Thursday, November 3, 2016

What I Be

While I was at the 2016 Joint Decisions Empowerment Summit in Philadelphia a few weeks ago, I had the opportunity to participate in Steve Rosenfield's "What I Be" project. The project is a social experiment that encourages participants to put their biggest insecurity out in the open and expose a side of themselves that no one sees. Participants then make a statement: "I am not my _____."

As you may be able to glean from my image, my biggest insecurity is asking for help. But, when Steve asked me to explain why I don't ask for help, I have to admit was sort of at a loss for words. There are so many reasons that it is difficult for me to ask for help - and I found I couldn't possibly explain them all in the 15 minutes we had to take my photo. The simplest explanation we were able to come up with is that I don't want help - and so we settled on: I am not my pride. And there is absolutely some truth to that.

But, in reality, the reason I have trouble asking for help is a lot more complicated than simple pride.

I don't want help.

I hate that I so often need help.

I don't actually realize I need help until it's too late to ask.

It's uncomfortable to ask for help.

I feel guilty for needing help in the first place.
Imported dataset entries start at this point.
/-- Gram–Schmidt of a committed slice (R149). -/
def State.commitOps (s : State) (t : Task) (x : Slice) : State :=
  if !x.opsRun then s
  else
    let total := t.wRank * t.wRank + t.wRank
    let s := s.setWoad fun w =>
      { w with runs := mapIf w.runs (fun r => r.task == t.id) (fun r => { r with opsDone := r.opsDone + x.ops }) }
    match s.woad.runs.find? (fun r => r.task == t.id), s.cacheKey t with
    | some r, some key =>
      if r.opsDone < total then s.setResidency key (fun y => { y with snapshot := none })
      else
        let s := s.setResidency key (fun y => { y with snapshot := none, complete := true })
        let s := s.setUpdate fun u => { u with streams := u.streams.filter (fun b => !(b.task == t.id && b.side)) }
        s.bumpBy Od.woadDegenerateCount r.degenerate
    | _, _ => s

/-- A slice commits (R26), its issued prefix if it was cut short (R29). -/
def State.commitSlice (s : State) (t : Task) (x : Slice) : State :=
  let short := decide (x.issued < x.size) || (x.ops != 0 && !x.opsRun)
  let s := if short then s.bump Od.sliceTruncateCount else s
  let s := if t.type == 0x12 then s.total Od.woadElementsCompressed x.issued
    else if t.pass != 11 && (s.cacheKey t).isSome then s.total Od.woadElementsExpanded x.issued else s
  let s := s.setUpdate fun u =>
    { u with digests := mapIf u.digests t.ownDigest (fun d => { d with bytes := d.taken, partialBytes := [] }) }
  let s := ((s.commitTally t).tapCommit t).setDirty (fun l => dirtyCommit l t.id)
  let s := if t.type == 0x11 && t.written != [] then s.noteSpanWrite t t.done (t.done + x.issued) else s
  let s := (s.stageGradient t).commitOps t x
  let s := match s.cacheKey t with
    | some key =>
      if t.type == 0x12 && t.wPhase == 0 && t.done + x.issued == t.units then
        s.setResidency key (fun r => { r with snapshot := none })
      else s
    | none => s
  let s := if t.type == 0x12 && t.wPhase == 1 && x.issued != 0 then
      s.setWoad fun w => { w with efStep := assocSet w.efStep t.wEf t.step }
    else s
  let s := s.setStats t.id (fun y => { y with saved := y.run.getD y.now })
  let idle := x.issued == 0 && !x.opsRun
  let s := s.setTask t.id (fun t =>
    { t with done := t.done + x.issued, slice := none, inRow := if idle then t.inRow else t.runRow,
             runRow := if idle then t.runRow else 0 })
  match s.task? t.id with
  | none => s
  | some t =>
    if t.inRow != 0 && !idle && t.phase != .stopping && decide (s.cfg Od.sliceRetryLimit ≤ t.inRow) then s.endLane t 0x0020 0 0 t.done
    else
    let s := s.freeLeaves t
    let opsLeft := t.type == 0x12 && t.wPhase == 1 && t.done == 0
    if t.done == t.units && !opsLeft && t.phase != .stopping then s.finishLane t else s

/-- A slice at the tick that closes its frame (R26 to R30, R128). -/
def State.closeSlice (s : State) (t : Task) (x : Slice) : State :=
  if (t.failWith.map (·.1)) == some 0x0024 then s.discardSlice t x
  else if x.faulted then s.rollbackSlice t x
  else if s.reqOut (fun o => o == .sliceWrite t.id) then (s.bump Od.writeLateCount).rollbackSlice t x
  else s.commitSlice t x

/-- A CANCEL whose targets have all ended completes (Table 04-11). -/
def State.settleCancels (s : State) : State :=
  (s.sched.tasks.filter (fun t => t.type == 0x05 && t.phase == .running)).foldl (fun (s : State) t =>
    if s.sched.tasks.any (fun u => u.cancelTag == some t.id) then s else s.complete t 0 0 0 t.result) s

/-- The tag of the CANCEL that ends a task: 0 for QP_DESTROY. -/
def State.cancelDetail (s : State) (t : Task) : Nat := ((t.cancelTag.bind s.task?).map (·.tag)).getD 0

/-- The digests of what a task has written are dropped. -/
def State.dropOwnDigests (s : State) (t : Task) : State :=
  s.setUpdate fun u => { u with digests := u.digests.filter (fun d => !t.ownDigest d) }

/-- Lane tasks that end at the boundary: cancelled or abandoned ones, and those to which carrier memory was denied (R67,
R87, Table 04-11). -/
def State.endStopped (s : State) (t : Task) : State :=
  let cancelled := (s.bump Od.cancelCount).endLane t 0x0005 (s.cancelDetail t) 0 t.done
  match t.failWith with
  | some x =>
    if x.1 == 0x0024 then s.endLane t x.1 x.2.1 x.2.2 t.done
    else if x.1 == 0x0013 then (s.endLane t x.1 0 0 t.done).dropOwnDigests t
    else if t.phase == .stopping then cancelled else s
  | none => if t.phase == .stopping then cancelled else s

/-- Every slice at the closing tick, in admission order. -/
def State.closeSlices (s : State) : State :=
  let ids := (s.sched.tasks.filter (fun t => t.lane)).map (·.id)
  let s := ids.foldl (fun (s : State) i =>
    match s.task? i with
    | some t => match t.slice with | some x => s.closeSlice t x | none => s
    | none => s) s
  let s := ids.foldl (fun (s : State) i => match s.task? i with | some t => s.endStopped t | none => s) s
  s.settleCancels

/-! Shares (R68, R70) -/

/-- Worst class of the stacks that the carrier has and of the engine's own die (R69, R476). -/
def State.worstClass (s : State) : Nat :=
  ((s.carrier.thermStacks.toList.take (s.cfg Od.stackCount)).map (fun x => min 3 x.cls) ++ s.elec.die.toList).foldl max 0

/-- The D2D share of a frame in one direction, at a thermal percentage (R68). -/
def State.share (s : State) (read : Bool) (pct : Nat) : Nat :=
  let link := 400000000 * s.odGet Od.d2dModulesActive / 16
  let granted := link * s.carrier.grantPct / 100
  min (s.cfg (if read then Od.memShareReadBpf else Od.memShareWriteBpf)) granted * pct / 100

/-- thermal_pct of a class (Table 03-11). -/
def State.thermalPct (s : State) (cls : Nat) : Nat :=
  if cls == 2 then s.cfg Od.throttleHotPct else if cls == 3 then s.cfg Od.throttleCritPct else 100

/-! Budgets (R12, R17, R149, R179) -/

/-- Scrub and remap traffic of a frame, in bytes of the Gallery's writes and reads (R195): a row is 8,192 bytes, and each
die's engine copies one row at a time. -/
def State.scrubBytes (s : State) : Nat :=
  let dies := ((s.gallery.remaps.filter (fun j => j.stage == 0)).map (fun j => j.channel / 32)).eraseDups.length
  (if s.gallery.scrubFrame ≤ s.frame && s.mainUp then 8192 else 0) + 8192 * dies

/-- The units of a frame before any rank, at a thermal percentage (R12, R15, R68, R148, R179, R195, R340). A stopped array
grants nothing (R158). -/
def State.frameBudget (s : State) (pct : Nat) : Units :=
  let gathered := sumOf (s.update.digests.map (fun d =>
    if ((s.holding? d.holding).map (·.role)) == some 4 then d.bytes.length else 0))
  { read := s.share true pct, write := s.share false pct, galRead := 320000000 - s.scrubBytes,
    galWrite := 320000000 - s.scrubBytes, enc := 1280000 * s.madder.encMap.length, dec := 1280000 * s.madder.decMap.length,
    cipher := 2560000 * ((s.odGet Od.pairsActive + 1) / 2),
    array := if s.woad.suspect.isSome then 0 else 160000 * s.woad.rowMap.length * s.woad.colMap.length,
    lanes := 160000 * s.update.laneMap.length, own := s.ownFree * 4096 - gathered }

/-- What requests of ranks 1 and 2 have taken of the frame that opens (R15). -/
def State.controlUnits (s : State) : Units :=
  let mine := s.carrier.reqs.filter (fun r => r.frame == s.frame && s.controlReq r.owner)
  let bytes (k : MemKind) : Nat := 64 * sumOf ((mine.filter (fun r => r.kind == k)).map (·.len))
  { read := bytes .read, write := bytes .write }

/-! What work without slices wants of a frame (R15, R99) -/

/-- The writes of a restore that wait for a frame's grant. -/
def State.heldWrites (s : State) (task : Nat) : Nat :=
  sumOf ((s.carrier.writes.filter (fun w => w.restart && (match w.owner with | .restoreWrite t _ => t == task | _ => false))).map
    (·.bytes.length))

/-- A roll-forward wants the rest of the entry that it stands at (R259). -/
def State.rollNeed (s : State) (task : Nat) : Units :=
  match s.restore? task, s.task? task with
  | some r, some t =>
    if r.mirror || r.phase != 4 then {}
    else match (r.items t)[r.item]? with
      | some x => s.rollUnits t r x (r.rollLength t x - r.done)
      | none => {}
  | _, _ => {}

/-- A restore wants its Leaves in QUARANTINE decoded and written, its held writes, and its roll-forward (log entry 69). -/
def State.restoreNeed (s : State) (task : Nat) : Units :=
  let mine := s.vault.quarantine.filter (fun q => s.writerOf q == task)
  ((Units.sum (mine.map State.decodeUnits)).plus { write := s.heldWrites task }).plus (s.rollNeed task)

/-- A request served wants every Leaf it has still to read. -/
def State.serveNeed (s : State) (r : ServeReq) : Units :=
  Units.sum (r.leaves.filterMap (fun l =>
    ((s.boundTo (jobOf r.job) l.1).bind (s.holdingIn (jobOf r.job))).map (fun h => serveUnits h l.2)))

/-- The whole span copies that a job holds. -/
def State.installNeed (s : State) (j : JobId) : Units :=
  let n := sumOf (((s.weld j).copies.filter (fun c => !c.writing && s.copyFull j c)).flatMap (fun c =>
    c.leaves.map (fun l => l.2.2.length)))
  { write := n, galRead := n }

/-- The pending spans that a job reads directly. -/
def State.copyNeed (s : State) (j : JobId) : Units :=
  let n := sumOf ((((s.weld j).outSpans.filter (·.copyPending)).flatMap (fun x => match s.outGroup? j x.master with
    | some g => if s.ownWriter j g.hids then [] else s.ownLeaves j g x.index
    | none => [])).map (fun l => ((s.holdingIn j l.1).map (fun h => h.leafBytes l.2)).getD 0))
  { read := n, galRead := n, galWrite := n, cipher := n }

/-- Objects of EGRESS whose PUT is still to be sent. -/
def State.drainNeed (s : State) : Units :=
  Units.sum ((s.vault.egress.filter (fun e => e.bytes != [] && !e.asked)).map (fun e => drainUnits e))

/-- Restores of a rank, in admission order (R15), and WELD_ROLLBACKs with Leaves on their way. -/
def State.restoreWork (s : State) (rank : Nat) : List (Work × Units) :=
  let tasks := s.vault.restores.map (·.task) ++
    (List.finRange 4).filterMap (fun j => (s.weld j).rollback.map (·.task))
  ((sortBy id tasks).filter (fun t => s.restoreRank t == rank)).map (fun t => (.restore t, s.restoreNeed t))

/-- Requests served at a rank, in the order of arrival. -/
def State.serveWork (s : State) (rank : Nat) : List (Work × Units) :=
  (s.vault.serves.filter (fun r => r.rank == rank)).map (fun r => (.serve r.id, s.serveNeed r))

/-- Grant pieces of work in turn, within a cap for all of them and what is left; answers what is left of both. -/
def grantAll : List (Work × Units) → Units → Units → List Grant × Units × Units
  | [], cap, left => ([], cap, left)
  | (w, need) :: rest, cap, left =>
    let got := (need.most cap).most left
    let (gs, cap, left) := grantAll rest (cap.less got) (left.less got)
    ({ work := w, units := got } :: gs, cap, left)

/-- Grant pieces of work out of the frame's units. -/
def State.grant (s : State) (l : List (Work × Units)) (cap : Units) : State × Units :=
  let (gs, cap, left) := grantAll l cap s.carrier.left
  (s.setCarrier fun c => { c with left := left, grants := c.grants ++ gs }, cap)

/-- A cap of R17: a term whose bytes per element are 0 imposes none. -/
def capBy (left per n : Nat) : Nat := if per == 0 then n else min n (left / per)
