/-- The extent table has been read: the Holding is registered (R61, R64). -/
def State.extentsRead (s : State) (t : Task) : State :=
  match s.carrier.registering.find? (fun r => r.task == t.id), s.taskBuf t.id with
  | some r, some b =>
    if b.waiting != 0 then s
    else
      let addr := bitsOf r.desc 447 384
      let entry (i : Nat) : BitVec 64 :=
        BitVec.ofNat 64 (leNat ((List.range 8).map (fun k => (assoc b.cells (addr + 8 * i + k)).getD 0)))
      let h : Holding := { desc := r.desc, job := r.job, extents := (List.range (bitsOf r.desc 479 448)).map entry }
      let s := (s.endIo t.id).setCarrier fun c =>
        { c with registering := c.registering.filter (fun x => x.task != t.id),
                 holdings := sortBy (fun (x : Holding) => x.id) (c.holdings ++ [h]) }
      s.complete t 0
  | _, _ => s

/-- REGISTER_HOLDING (R64, R86): the checks, then the read of the extent table. -/
def execRegisterHolding (task : Nat) (s : State) : Out :=
  .next <| s.whenReady task 0x03 fun s t =>
    let d := BitVec.ofNat 512 (t.f 767 256)
    let st := s.refuseHolding d
    if st != 0 then s.complete t st (bitsOf d 11 0)
    else if s.d2dDown then s.fail t 0x0021
    else
      let s := (s.start t).setCarrier fun c => { c with registering := c.registering ++ [{ task := t.id, desc := d, job := t.job }] }
      (s.readExtents t d).extentsRead t

/-- HOLDING_ID that a registration names. -/
def State.registeringHid (s : State) (task : Nat) : Nat :=
  ((s.carrier.registering.find? (fun r => r.task == task)).map (fun r => bitsOf r.desc 11 0)).getD 0

/-- A registration ends without a Holding. -/
def State.refuseRegistering (s : State) (t : Task) (status : Nat) : State :=
  (s.dropWork t).complete t status (s.registeringHid t.id)

/-! Step marks (R87, R19, R246) -/

/-- A mark is accepted: C, the unprotected steps (R223), the STEP settings (R415), D under PARTNER_ONLY (R246), records that
open without a LEDGER_SEND (R213). -/
def State.acceptMark (s : State) (t : Task) (c : Nat) : State :=
  let j := t.job
  let s := if (s.lagBase j).2 then s.total Od.unprotectedSteps 1 else s
  let s := ((s.setJob j fun x => { x with c := c }).stepEffect j).policyD j
  (s.complete t 0).pumpRecords j

/-- End one own-step task that a REPLAY mark abandons (R87, R289). -/
def State.abandonTask (s : State) (t : Task) : State :=
  if t.lane && t.phase != .waiting then
    if t.slice.isSome then s.setTask t.id (fun t => { t with phase := .stopping, failWith := some (0x0013, 0, 0) })
    else (s.endLane t 0x0013 0 0 t.done).dropOwnDigests t
  else if t.type == 0x14 && t.phase != .waiting then
    match s.collOf t.id with
    | some c => (s.abortColl c 4).setColl c.group c.seq fun c => { c with abandoned := true }
    | none => s.fail t 0x0013
  else (s.dropWork t).fail t 0x0013

/-- Every own-step task of the job admitted before a REPLAY mark, of a step above V, is abandoned. -/
def State.abandonSteps (s : State) (mark : Task) : State :=
  let v := (s.job mark.job).v
  let ts := s.sched.tasks.filter (fun u => taskOwnStep u.type && u.job == mark.job && u.id < mark.id && v < u.step)
  let s := ts.foldl (fun (s : State) t =>
    if t.phase == .waiting then s.setTask t.id (fun t => { t with phase := .stopping }) else s) s
  ts.foldl (fun (s : State) t => if (s.task? t.id).isSome then s.abandonTask t else s) s

/-- What steps above V have left is dropped for the replay: counts of the fingerprint, digests, and of the records what
tasks before the mark have put there. -/
def State.forgetSteps (s : State) (mark : Task) : State :=
  let j := mark.job
  let v := (s.job j).v
  let kept := ((s.weld j).outRecords.filter (fun r => v < r.step)).map fun r =>
    { r with updates := r.updates.filter (fun u => mark.id < u.1), task := r.task.filter (fun k => mark.id < k), staged := [], had := [] }
  let live (k : Nat) : Bool :=
    s.sched.tasks.any (fun u => (u.type == 0x13 || u.type == 0x14) && u.job == j && u.step == k && mark.id < u.id)
  let s := s.setColls fun c => { c with faults := c.faults.filter (fun f => !(f.job == j.val && v < f.step)) }
  let s := s.setUpdate fun u =>
    { u with digests := u.digests.filter (fun d => !(d.job == j.val && v < d.step &&
        ((s.holding? d.holding).map (·.kind)) != some 1)) }
  s.setWeld j fun w =>
    { w with outRecords := w.outRecords.filter (fun r => r.step ≤ v) ++ kept.filter (fun r => !r.updates.isEmpty || live r.step),
             closedSteps := w.closedSteps.filter (fun k => k ≤ v || live k) }

/-- STEP_MARK (R87, R19, R223, R230, R415). -/
def execStepMark (task : Nat) (s : State) : Out :=
  .next <| s.whenReady task 0x10 fun s t =>
    let j := s.job t.job
    if t.f 257 256 == 0 then
      if t.step != j.c + 1 then s.complete t 0x0010 0 0 j.c
      else if j.badVerdict then s.complete t 0x0012 0 0 j.v
      else if s.markHeld t.job then s
      else s.acceptMark t (j.c + 1)
    else if t.step != j.v + 1 || !j.badVerdict then s.complete t 0x0010 0 0 j.c
    else
      let s := ((s.abandonSteps t).forgetSteps t).setJob t.job fun x => { x with badVerdict := false, badSteps := [] }
      s.acceptMark t (j.v + 1)

/-! SELFTEST (R102, R103) -/

/-- Rows of 8,192 bytes that GALLERY_FULL tests: those of slots that no region holds, and the spares. -/
def State.testRows (s : State) : Nat := s.unassigned * 128 + s.sparesLeft.1 + s.sparesLeft.2

/-- Steps of an item (R103). -/
def State.itemSteps (s : State) (item : Nat) : Nat :=
  if item == 8 then max 1 (ceilDiv s.testRows 4096) else if item == 9 then 10 else 1

/-- The items that a SELFTEST runs: those of its mask, or all of its LEVEL (log entry 73). -/
def Task.testItems (t : Task) : List Nat :=
  let mask := t.f 272 264
  if mask == 0 then (if t.f 256 256 == 0 then [1, 2, 3, 4, 5, 6, 7] else [8, 9])
  else (List.range 9).filterMap (fun k => if mask / 2 ^ k % 2 == 1 then some (k + 1) else none)

/-- SELFTEST (R102): its steps run at the frame boundaries. -/
def execSelftest (task : Nat) (s : State) : Out :=
  .next <| s.whenReady task 0x06 fun s t =>
    let items := t.testItems
    let run : SelfTest :=
      { task := t.id, items := items, steps := s.itemSteps (items.headD 1), ran := 0, failed := 0, start := s.frame,
        total := items.length, first := none }
    (s.start t).setSched fun c => { c with selftest := some run }

/-! Power states (R100, R101) -/

/-- Enter a lower power state. -/
def State.enterPower (s : State) (p : PowerState) (count : OdRef) : State :=
  let s := (s.bump count).setSched fun c => { c with power := p, idleFrames := 0 }
  if p != .e1 && s.time.state == .synced then s.enterHoldover else s

/-- IDLE_FRAME_LIMIT (R101): the idle frames in a row have reached the limit of the present state. -/
def execIdleFrameLimit (s : State) : Out :=
  .next <|
    let n := s.sched.idleFrames
    let limit := s.cfg Od.powerStateLimit
    if s.sched.exiting then s
    else match s.sched.power with
      | .e0 => if s.cfg Od.e1IdleFrames ≤ n && 1 ≤ limit then s.enterPower .e1 Od.e1EntryCount else s
      | .e1 => if s.cfg Od.e2IdleFrames ≤ n && !s.anyJob && 2 ≤ limit then s.enterPower .e2 Od.e2EntryCount else s
      | .e2 => if s.cfg Od.e3IdleFrames ≤ n && !s.anyJob && 3 ≤ limit then s.enterPower .e3 Od.e3EntryCount else s
      | .e3 => s

/-- WAKE_EVENT (R101). -/
def execWakeEvent (cause : WakeEvent) (s : State) : Out :=
  .next <| match cause with
    | .sqTail => s.wakeUp
    | .mailbox => s.wakeUp
    | .odWrite => s.wakeUp
    | .phoaz => s.wakeUp
    | .portSignal => if s.sched.power == .e3 then s else s.wakeUp

/-- POWER_EXIT_DONE (R100): the exit latency has passed. -/
def execPowerExitDone (s : State) : Out :=
  .next <| if s.sched.exiting then
      (s.setSched fun c => { c with power := .e0, exiting := false, idleFrames := 0 }).observeSync
    else s

/-- POWER_STATE_LIMIT (R101): the write of the setting; below the present state it ends that state, as any write of the
dictionary does. -/
def execPowerStateLimit (agent : Agent) (value : BitVec 8) (s : State) : Out :=
  .next (s.odRow agent Od.powerStateLimit.key [value] fun s => acceptSetting Od.powerStateLimit.key value.toNat s)
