/-- BUNDLE_ACTIVATE (R453, R454). -/
def execBundleActivate (agent : Agent) (value : BitVec 32) (s : State) : Out :=
  .next (s.odRow agent Od.bundleActivate.key (leBytes 4 value.toNat) fun s => s.bundleActivate value.toNat)

/-- A boundary is quiet (R453). -/
def State.quiet (s : State) : Bool :=
  s.sched.tasks.all (fun t =>
    !(t.type == 0x13 || t.type == 0x14 || t.type == 0x16 || (0x20 ≤ t.type && t.type ≤ 0x2F) ||
      (0x40 ≤ t.type && t.type ≤ 0x5F))) &&
  s.docent.cores.toList.all (fun c => c.frozen.isNone)

/-- BUNDLE_SWITCH (R453): at the first quiet boundary the staged bundle becomes active, on trial. -/
def execBundleSwitch (s : State) : Out :=
  .next <| match s.service.armed, s.service.staged with
    | some f, some b =>
      if s.time.cycle == 0 && f < s.frame && s.quiet then
        (s.setService fun v => { v with
          previous := v.active, active := some b, staged := none, armed := none, trial := some s.frame,
          trialBad := false }).armKernels (some b)
      else s
    | _, _ => s

/-- ACTIVATE_WAIT_TIMEOUT (R453): no quiet boundary within ACTIVATE_WAIT_FRAMES. -/
def execActivateWaitTimeout (s : State) : Out :=
  .next <| match s.service.armed with
    | some f =>
      if s.lapsed f (s.cfg Od.activateWaitFrames) then
        (s.setService fun v => { v with armed := none }).countEvent Od.activateAbandonCount
      else s
    | none => s

/-- BUNDLE_TRIAL_FAIL (R455): the trial has failed by a core fault or a write of 0, or the image has missed its health word
at three boundaries. The cores go back to the context of the last boundary, and the previous bundle resumes. -/
def execBundleTrialFail (missed : Bool) (s : State) : Out :=
  .next <|
    if s.service.trial.isSome && (s.service.trialBad || (missed && s.trialing)) then
      let old := s.service.previous
      let s := s.setService fun v => { v with
        active := old, previous := none, staged := none, trial := none, trialBad := false }
      let s := { s with docent := { s.docent with cores := s.docent.cores.map (fun (c : DocentCore) => { c with stalled := [] }) } }
      (s.armKernels old).countEvent Od.revertCount
    else s

/-- A bundle is committed (R455): its security versions become the counters, and the previous bundle is freed. -/
def State.commitBundle (s : State) : State :=
  match s.service.active with
  | some b =>
    let s := ((s.raiseSvn 1 b.svnDocent.toNat).raiseSvn 2 b.svnKernel.toNat).raiseSvn 3 b.svnBundle.toNat
    s.setService fun v => { v with trial := none, previous := none }
  | none => s

/-- BUNDLE_COMMIT (R455): 0 fails the trial, 1 commits it once its frames have passed. -/
def State.bundleCommit (s : State) (v : Nat) : Nat × State :=
  if s.service.trial.isNone then (abBusy, s)
  else if v == 0 then (0, s.setService fun x => { x with trialBad := true })
  else if s.trialing || s.service.trialBad then (abBusy, s)
  else (0, s.commitBundle)

/-- BUNDLE_COMMIT (R455). -/
def execBundleCommit (agent : Agent) (value : BitVec 8) (s : State) : Out :=
  .next (s.odRow agent Od.bundleCommit.key [value] fun s => s.bundleCommit value.toNat)

/-- TRIAL_END (R455): with AUTO_COMMIT the engine commits at the end of the trial by itself. -/
def execTrialEnd (s : State) : Out :=
  .next <|
    if s.service.trial.isSome && !s.trialing && !s.service.trialBad && s.cfg Od.autoCommit == 1 then s.commitBundle else s

/-! Curator images (R403, R456) -/

/-- The image in a slot, 1 A or 2 B. -/
def State.curatorImage (s : State) (slot : Nat) : Option CuratorImage :=
  if slot == 1 then s.battery.imageA else if slot == 2 then s.battery.imageB else none

/-- An image passes its check (R403). -/
def State.imageGood (s : State) (i : CuratorImage) : Bool := i.sigOk && s.svn 0 ≤ i.svn.toNat

/-- The slots in the order of R403: the one that BOOT_CHOICE names, and the other. Values 2 and 3 read as 0. -/
def State.bootOrder (s : State) : List Nat := if s.battery.bootChoice == 1 then [2, 1] else [1, 2]

/-- The image that runs after a start (R403): the first that passes its check, else the ROM image. A slot that holds an image
which fails is counted. -/
def State.bootSlot (s : State) : Nat × State :=
  s.bootOrder.foldr (fun k (found : State → Nat × State) (s : State) =>
    match s.curatorImage k with
    | some i => if s.imageGood i then (k, s) else found (s.bump Od.imageRefusedCount)
    | none => found s) (fun s => (0, s)) s

/-- CURATOR_IMAGE_LOAD (R403): the slot of the image that is not running; with the ROM image running, the slot that
BOOT_CHOICE names. -/
def State.imageLoad (s : State) (i : CuratorImage) : Nat × State :=
  if !s.imageGood i then s.refuseImage
  else
    let slot := if s.curator.slot == 1 then 2 else if s.curator.slot == 2 then 1 else s.bootOrder.headD 1
    (0, s.setBattery fun b => if slot == 1 then { b with imageA := some i } else { b with imageB := some i })

/-- CURATOR_IMAGE_LOAD (R403). -/
def execCuratorImageLoad (agent : Agent) (image : CuratorImage) (s : State) : Out :=
  .next (s.imageRow agent Od.curatorImageLoad.key fun s => s.imageLoad image)

/-- CURATOR_ACTIVATE (R454, R456). -/
def State.curatorActivate (s : State) (slot : Nat) : Nat × State :=
  match s.curatorImage slot with
  | none => (abInvalid, s)
  | some i =>
    let cls := match s.service.active with
      | some b => ownClassOf b i.fw.toNat
      | none => 1
    if s.curator.slot == slot || cls == 2 then (abInvalid, s)
    else if s.anyTrial || (cls == 1 && s.replayPair) then (abBusy, s)
    else (0, s.setCurator fun c => { c with activate := some (slot, s.frame) })

/-- CURATOR_ACTIVATE (R456). -/
def execCuratorActivate (agent : Agent) (value : BitVec 8) (s : State) : Out :=
  .next (s.odRow agent Od.curatorActivate.key [value] fun s => s.curatorActivate value.toNat)

/-- The Curator core restarts on an image: it resumes after 12 frames (R456; log entry 75). -/
def State.restartCurator (s : State) (slot : Nat) (trial : Option Nat) : State :=
  s.setCurator fun c => { c with slot := slot, activate := none, trial := trial, pausedTo := some (s.frame + 13) }

/-- CURATOR_RESTART (R456): at the boundary after the activation. -/
def execCuratorRestart (s : State) : Out :=
  .next <| match s.curator.activate with
    | some (k, f) => if s.time.cycle == 0 && f < s.frame then s.restartCurator k (some s.frame) else s
    | none => s

/-- The trial of a Curator image is within its TRIAL_FRAMES. -/
def State.curatorTrialing (s : State) : Bool :=
  match s.curator.trial with
  | some f => !s.lapsed f (s.cfg Od.trialFrames)
  | none => false

/-- CURATOR_TRIAL_FAIL (R456): the image has missed the watchdog at three boundaries of TRIAL_FRAMES; the image of BOOT_CHOICE
restarts. -/
def execCuratorTrialFail (s : State) : Out :=
  .next <|
    if s.curatorTrialing then
      let (k, s) := s.bootSlot
      (s.restartCurator k none).countEvent Od.revertCount
    else s

/-- CURATOR_COMMIT (R456): after a clean trial the image becomes the one tried first. A write of 0 has no effect. -/
def State.curatorCommit (s : State) (v : Nat) : Nat × State :=
  match s.curator.trial, s.curatorImage s.curator.slot with
  | some f, some i =>
    if v == 0 then (0, s)
    else if !s.lapsed f (s.cfg Od.trialFrames) then (abBusy, s)
    else
      let s := s.raiseSvn 0 i.svn.toNat
      let s := s.setBattery fun b => { b with bootChoice := s.curator.slot - 1 }
      (0, s.setCurator fun c => { c with trial := none })
  | _, _ => if v == 0 then (0, s) else (abBusy, s)

/-- CURATOR_COMMIT (R456). -/
def execCuratorCommit (agent : Agent) (value : BitVec 8) (s : State) : Out :=
  .next (s.odRow agent Od.curatorCommit.key [value] fun s => s.curatorCommit value.toNat)

/-- The Curator resumes: what it held back is written in order (R456). -/
def State.resumeCurator (s : State) : State :=
  match s.curator.pausedTo with
  | some f =>
    if f ≤ s.frame then
      let s := s.curator.recQueue.foldl (fun s p =>
        s.setBattery fun b => { b with records := b.records.set p.1 p.2 }) s
      s.setCurator fun c => { c with pausedTo := none, recQueue := [] }
    else s
  | none => s

end Sys2Proof.Machine
end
There isn't anyone to ask for help.

It takes more energy than I have to find someone I can ask for help.

I tried asking and nobody listened.  

I recently asked and it feels too soon to ask again.

People expect you to only need help in special circumstances, not all the time.
 
Everyone assumes I look fine so I don't need help. 

I think this list could probably go on and on. Because the reason I find it difficult to ask for help is a lot more than simple pride. It's also guilt. Exhaustion. Anxiety. Frustration. Habit. Self doubt. Fatigue. Resilience. Endurance. Strength. Lack of any other option. The simple reality of living life with an illness that never, ever goes away. Because the truth is that people living with chronic illnesses are some of the most likely to need help - but often the least likely to ask for it.

I don't really like this picture of myself. To my own eyes my face looks exhausted and drawn, but I guess that's sort of the point. I look like someone who could use a little help, and the words on my face make that clear. So I want to share this image to remind myself how important it is to try to ask for help when I need it - and I hope that by sharing I can remind others who are struggling that it's ok to ask for help too. 

(If you'd like to see the images from the other Joint Decisions participants, you can check them out here.)

2 comments:

Tikhonova Olga said...

Hello Mariah! Your post made me cry. I also have RA, I've had it since I was 13, so for 16 years already. Honestly, I don't remember what it feels like not having RA.
I can very much relate to what you said about asking for help. For me it's also difficult.
For me top 3 reasons I try and do something that I know I shouldn't be doing (eg lifting heavy grocery bags...), are the last 3 on your list. A) When it feels I'm asking too soon, b) that people expect I may need help on special occasions, not every day, and c) that I look healthy => I don't need any help. What you wrote is so true to me. Thank you for your blog, I find it very helpful and informative!
Olga.

Unknown said...

I loved hearing a little more of the story behind the picture. Thanks for sharing.